Hi Snappy. With the first option that does it globally, you need to replace the whole custom errors section and remove the 404 handler, too. With the other option with location, you just add them the same way as other locations in the web.config and keep the global section as is.

Snappy commented on

Where exactly do you put this? Do I simply replace the existing custom error configuration settings with this at the same location?

We need to remove the 404 handler too?

When I simply changed the built in configuration for custom erors to "on"...my server hands on a 404 error.

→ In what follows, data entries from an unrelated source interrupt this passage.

/-- A place given back; its bale too once no row of the table lies there. -/
def dropSpot (s : State) (p num : Nat) (x : RowMove) : State :=
  match tableOf s p (.obj num 0) with
  | some (_, t) => if (movesOf s p num t).any fun r => r.stack == x.stack && r.slot == x.slot then s else freeHome s (.stack x.stack x.slot)
  | none => freeHome s (.stack x.stack x.slot)

/-- MIGRATION_START (R222): a row homed in another quad whose estimate has reached MIG_THRESH, with a free hold entry and remap
room; its new home and the pool slot of its hold list (R223, R236) are taken. -/
def execMigrationStart (quad pen object base row : Nat) (s : State) : Res :=
  match tableOf s pen (.obj object 0) with
  | none => .next s
  | some (_, t) =>
    let mine := (s.migs.filter fun m => m.quad == quad).map (·.entry)
    let ok := t.migrate && s.drover.migThresh != 0 && decide (s.drover.migThresh ≤ estimate (quadOf s quad) pen object base row) &&
      rowQuad s pen object t base row != quad && decide (mine.length < 256) && (migOf s pen object base row).isNone &&
      decide (t.remap.length < 1048576 ∧ base < t.bases ∧ row < t.rows) && quotaHolds s pen 1
    match ok, mostFree (freePool s) (stacksOf s quad), takeSpot s quad pen object t with
    | true, some h, some (s, st, slot, idx) =>
      let r := takePool (chargeBales s pen 1) h
      let mv : RowMove := { base := base, row := row, off := rowOff t base row, size := slotBytes t, stack := st, slot := slot, idx := idx }
      .next { r.1 with migs := r.1.migs ++
        [{ quad := quad, entry := lowestFree mine 0, pen := pen, object := object, base := base, row := row, phase := 0, move := mv
           holdStack := h, holdSlot := r.2 }] }
    | _, _, _ => .next s

/-- A migration by its quad and hold entry. -/
def findMig (s : State) (quad entry : Nat) : Option Migration := s.migs.find? fun m => m.quad == quad && m.entry == entry
def modMig (s : State) (m : Migration) (f : Migration → Migration) : State :=
  { s with migs := s.migs.map fun y => if y.quad = m.quad ∧ y.entry = m.entry then f y else y }

/-- A waiting SCATTER hears that a migration is over: it is finished when it waits for no other. -/
def migrationOver (quad entry status : Nat) (s : State) (t : TaskId) : State :=
  match taskOf s t with
  | some k => match k.run with
    | .migrate w =>
      let w := without w (quad, entry)
      if w.isEmpty || status != 0 then finishTask s t status k.result else modTask s t fun k => { k with run := .migrate w }
    | _ => s
  | none => s

/-- A row after updates in list order (R223, R224). -/
def applyAllTo (tag : Nat) (t : Table) (old : List Byte) (l : List (TaskId × Bool × List (List Byte))) : List Byte :=
  l.foldl (fun b h => updatedRow tag t b h.2.1 h.2.2) old

/-- The address of a migration's new copy. -/
def newCopy (m : Migration) : Nat := slotAddr m.move.stack m.move.slot + m.move.idx * m.move.size

/-- A migration ended: its entry and its pool slot freed, its waiting SCATTERs told. -/
def endMig (s : State) (m : Migration) (status : Nat) : State :=
  let s := { s with migs := s.migs.filter fun y => !(y.quad == m.quad && y.entry == m.entry) }
  let s := creditBales (updStack s m.holdStack fun x => { x with poolUsed := without x.poolUsed m.holdSlot }) m.pen 1
  (((m.done ++ m.hold).map (·.1)).foldl addNew []).foldl (migrationOver m.quad m.entry status) s

/-- A migration given up: its row keeps its home, the new one is given back. -/
def dropMig (s : State) (m : Migration) (status : Nat) : State := dropSpot (endMig s m status) m.pen m.object m.move

/-- MIGRATION_COPY_END (R223): the old copy is written into the new home at the end of COPY; in APPLY the held updates are applied to the
new copy in list order. Readers still see the old copy. One that cannot be read ends the migration as a failed read ends its tasks
(R239). -/
def execMigrationCopyEnd (quad entry : Nat) (s : State) : Res :=
  match findMig s quad entry with
  | none => .next s
  | some m => match tableOf s m.pen (.obj m.object 0) with
    | none => .next s
    | some (_, t) =>
      let old : Rd := if m.phase = 0 then readOp s m.pen none (.obj m.object (rowOff t m.base m.row)) 0 (rowBytes t)
        else .ok (readStack s (newCopy m) (rowBytes t))
      match old with
      | .err e => .next (dropMig s m e)
      | .ok b =>
        let r := drawTag s
        let s := agentWrite r.2 none dmaAgent (newCopy m) (applyAllTo r.1 t b m.hold)
        .next (modMig s m fun y => { y with phase := 1, hold := [], done := y.done ++ m.hold })

/-- What a migration's updates make of the old copy when it is abandoned (R224). -/
def applyOld (s : State) (m : Migration) : State :=
  match tableOf s m.pen (.obj m.object 0) with
  | none => s
  | some (_, t) =>
    let o := OpRef.obj m.object (rowOff t m.base m.row)
    let r := drawTag s
    let l := m.done ++ m.hold
    if l.isEmpty then s
    else uncacheRow (writeHome r.2 m.pen none o 0 (applyAllTo r.1 t (readOp s m.pen none o 0 (rowBytes t)).bytes l)) m.pen m.object m.base m.row

/-- MIGRATION_COMMIT (R223): with the hold list empty the remap switches, the old copy leaves every row cache, waiting SCATTERs complete. -/
def execMigrationCommit (quad entry : Nat) (s : State) : Res :=
  match findMig s quad entry with
  | none => .next s
  | some m =>
    if m.phase = 0 || !m.hold.isEmpty then .next s
    else match objOf s m.pen m.object with
      | none => .next (endMig s m stSuccess)
      | some o => match o.kind with
        | .table t =>
          let was := t.remap.filter fun r => r.base == m.base && r.row == m.row
          let remap := (t.remap.filter fun r => !(r.base == m.base && r.row == m.row)) ++ [m.move]
          let s := updObj s m.pen m.object fun o => { o with kind := .table { t with remap := remap } }
          let s := was.foldl (fun s r => dropSpot s m.pen m.object r) s
          let s := uncacheRow s m.pen m.object m.base m.row
          let s := updQuad s quad fun q => { q with migDone := satAdd 32 q.migDone 1 }
          .next (endMig s m stSuccess)
        | _ => .next (endMig s m stSuccess)

/-- The rows that a SCATTER names left holding part of its updates, free values here (R218, log 157). -/
def spoilRows (s : State) (g : Graph) (k : Task) : State :=
  match tableOf s g.pen (opd k 0), readOp s g.pen (some g) (opd k 1) 0 (8 * par k 0 25) with
  | some (num, tb), .ok ib =>
    let rows := ((rowIndices ib).foldl addNew []).filter fun i => decide (i < tb.rows)
    rows.foldl (fun s i => uncacheRow (smudgeOp s g.pen none (.obj num (rowOff tb (baseOf k) i)) 0 (rowBytes tb)) g.pen num (baseOf k) i) s
  | _, _ => s

/-! Tasks with no order between them (R225). -/

/-- The table rows, or the output rows of a GATHER, that two unordered tasks of a pen leave unpredictable: rows that both name, one of
them in a SCATTER; two adds are excepted (R59). -/
def rowClash (s : State) (p : Nat) (k l : Task) : List (OpRef × Nat) :=
  match k.rows, l.rows with
  | some (m, b, i), some (n, c, j) =>
    if m ≠ n ∨ b ≠ c ∨ (k.typ = 0x18 ∧ l.typ = 0x18) ∨ (k.typ = 0x19 ∧ k.sub = 1 ∧ l.typ = 0x19 ∧ l.sub = 1) then []
    else match tableOf s p (.obj m 0) with
      | none => []
      | some (_, t) =>
        let both (r : Nat) : Bool := decide (r ∈ i ∧ r ∈ j)
        if k.typ = 0x18 then ((List.range i.length).zip i).filterMap fun x =>
          if both x.2 then some (opAdd (opd k 2) (x.1 * rowBytes t), rowBytes t) else none
        else if l.typ = 0x18 then []
        else ((i.foldl addNew []).filter both).map fun r => (.obj m (rowOff t b r), rowBytes t)
  | _, _ => []

end Sys2Proof.Machine
end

Brian McKeiver commented on

Ah, I assumed since the handler404 did a redirect it did not preserve the 404 status code and returned a 200. Makes sense. Should have checked it in Fiddler. Ill update my post

Thanks

Martin Hejtmanek commented on

Hi Brian,

Although this may seem safe enough and not that different from the recommended solution, it is different if you look at its behavior through Firebug or Fiddler. It depends on a specific exploit implementation, but the handler404 still returns 404 (at least in newer versions of Kentico CMS) so the attacker would still be able to recognize whether the error is somehow internal (general) or 404. So in the end he would still be able to exploit the web site.

See the RedirectToPageNotFound method in Global.asax.cs, that is the logic behind 404 if it occurs and if possible, it tries to preserve 404 code so search crawlers can interpret it correctly. A possible option in this case would be to explicitly set code 200 for all such requests coming there.